W value is too big than the minimum value

Hi guys

I got a problem in calculating the value of W for my transistor. During the Id-Vgs simulation, I got Id=22uA.This is my parameters

Vdd=3.3V
Vds=1.65V
Vgs=1
Vth=0.546V
Un=0.050542
tox=5.141 x 10^-9
eox=3.5 x 10^-17 F/um
Cox=3.392 x 10^-12
L=0.56u

When I calculate the value of W using saturation formula, it gives me value of 0.35 which I think too big since the minimum value of W is 0.0001. Is it normal? I think maybe I got confuse in calculating value of Cox.
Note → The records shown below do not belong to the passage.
-- ==== Sys2Proof/Tests/Slice0.lean ====
section
/-! SUPPORT. Tests: what each check of well-formedness refuses, words of the spec's encodings, and for every statement with
hypotheses a state and operands that meet them. -/

set_option Elab.async false
set_option maxRecDepth 8000

open Sys2Proof Sys2Proof.Machine Sys2Proof.Safety

namespace Sys2Proof.Tests

/-! ### A small machine -/

/-- What Issues asks beside the group and the fibre. -/
def issuesB (s : State) (g : Group) (f : Fibre) (h : Hdr) (w : WordSpec) : Bool :=
  !(w.gangOnly && f.wave) && !(f.pos.atHdr || (w.lastWord && f.pos.idx != f.pos.len)) && f.guard h.guard &&
  !(w.inHandler && !f.tm) && (operandFault (g.allocation s.cur.f) f w.chks).isNone &&
  !(w.chks.flatMap (Chk.regs f)).any (s.busyRegs s.cur f.inc).contains &&
  !(w.counts && ((f.counter h).map fun k => f.ctr k == 63#6).getD false) &&
  w.unit.all fun u => f.grant == some u || (s.unitRoom g.coreOr0 u && !s.unitWaited g.coreOr0 u)

theorem issues_of {s : State} {g : Group} {f : Fibre} {h : Hdr} {w : WordSpec} (k : issuesB s g f h w = true)
    (hg : s.group? s.cur.g = some g := by rfl) (hf : g.fibre? s.cur.f = some f := by rfl) : Issues s g f h w := by
  simp only [issuesB, Bool.and_eq_true, Bool.not_eq_true', Option.isNone_iff_eq_none, Option.all_eq_true] at k
  obtain ⟨⟨⟨⟨⟨⟨⟨h1, h2⟩, h3⟩, h4⟩, h5⟩, h6⟩, h7⟩, h8⟩ := k
  exact ⟨hg, hf, h1, h2, h3, h4, h5, h6, h7, h8⟩

theorem pair_of {α β : Type} {x : α × β} {a : α} (h : x.1 = a) : x = (a, x.2) := Prod.ext h rfl

/-- A header with no guard, whose word counts on the first SET choice. -/
def tH : Hdr := ⟨.always, 0#3, false, false⟩
/-- A fibre at the last word of a body of two. -/
def tF : Fibre := { pos := { pc := 12#64, atHdr := false, seta := 1#4, setb := 2#4, len := 1#3, idx := 1#3 }, inc := 1 }
/-- Its group, alone on core 0. -/
def tG : Group := { launch := 0, ctx := 0, lin := 0, loc := .resident 0, fibres := [(0, tF)]
                    lr := { nb := 64, na := 16, nh := 8, mg := true, scr := 65536, regs := 64 } }
/-- A package with one NEAR page at VA 0, at 256 KiB of the shared SRAM. -/
def tS : State := { State.reset.withPage with groups := [(0, tG)], cur := ⟨0, 0⟩ }
def tGf (f : Fibre) : Group := { tG with fibres := [(0, f)] }
def tSg (g : Group) : State := { tS with groups := [(0, g)] }
def tSf (f : Fibre) : State := tSg (tGf f)
/-- A fibre with a number in a pair of registers. -/
def tFr (f : Fibre) (n v : Nat) : Fibre := f.setN n 2 v

/-- A fibre with 0x1000 in v4 and v5. -/
def tFa : Fibre := tFr tF 4 0x1000

/-! ### States and operands that meet the hypotheses of the statements -/

theorem meets_IntegerArithmetic : Issues tS tG tF tH (needsAB (.v 8) (.reg (.v 2)) (.imm 5) .z64) := issues_of (by decide)

theorem meets_UnaryResults : Issues tS tG tF tH (needsA (.v 63) (.reg (.v 2)) .f32) := issues_of (by decide)

theorem meets_IntegerNarrowing : Ty.isFloat .s8 = false ∧ 8 ≤ Ty.width .s8 ∧ (Ty.minI .s8 ≤ -128 ∧ -128 ≤ Ty.maxI .s8) ∧
    (Ty.minI .s8 ≤ 127 ∧ 127 ≤ Ty.maxI .s8) ∧ -129 < Ty.minI .s8 ∧ Ty.maxI .s8 < 128 ∧
    (Ty.minI .s8 < 0 ∧ -128 = Ty.minI .s8 ∧ Ty.minI .s8 ≤ -1 ∧ (0 : Int) ≤ Ty.maxI .s8 ∧ ¬ ((-128 : Int) = Ty.minI .s8 ∧ (127 : Int) = -1)) ∧
    (let c := roundTo .f16 (Rnd.plain .rne) false (.fin ⟨true, 4097, 0⟩)
     decodeNum .f16 c.1 = .fin ⟨true, 1024, 2⟩ ∧ c.2 &&& (fOF ||| fSAT) = 0#7 ∧ c.2 &&& fNX ≠ 0#7) ∧
    decodeNum .f16 1 = .fin ⟨false, 1, -24⟩ ∧ Rnd.plain .rz = .rz := by decide

theorem meets_LogicAndFloat : Issues tS tG tF tH (needsAB (.v 8) (.reg (.v 2)) (.reg (.v 3)) .f32) := issues_of (by decide)

theorem meets_Shifts : 0 < Ty.width .z64 ∧
    Issues tS tG tF tH (operandsOf (Src.chk (.reg (.v 2)) (Ty.regs .z64) ++ Src.chk (.imm 64) 1 ++ Reg.chk (.v 8) (Ty.regs .z64))) :=
  ⟨by decide, issues_of (by decide)⟩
During the Id-Vgs simulation in LT SPICE, I dont assign the value of W and L. I just left in empty.

Cox = eox/tox = 3.5 x 10^-17 F/um / 5.141 x 10^-9 m = 6.8 fF/(µm)²

Probably a 0.25 or 0.18µm technology, so W_min should be in this order.

erikl said:

Cox = eox/tox = 3.5 x 10^-17 F/um / 5.141 x 10^-9 m = 6.8 fF/(µm)²

Probably a 0.25 or 0.18µm technology, so W_min should be in this order.

Click to expand...

What do you mean by that?, do you mean that my W should be 0.25 or 0.18um? I'm using 0.13um technology.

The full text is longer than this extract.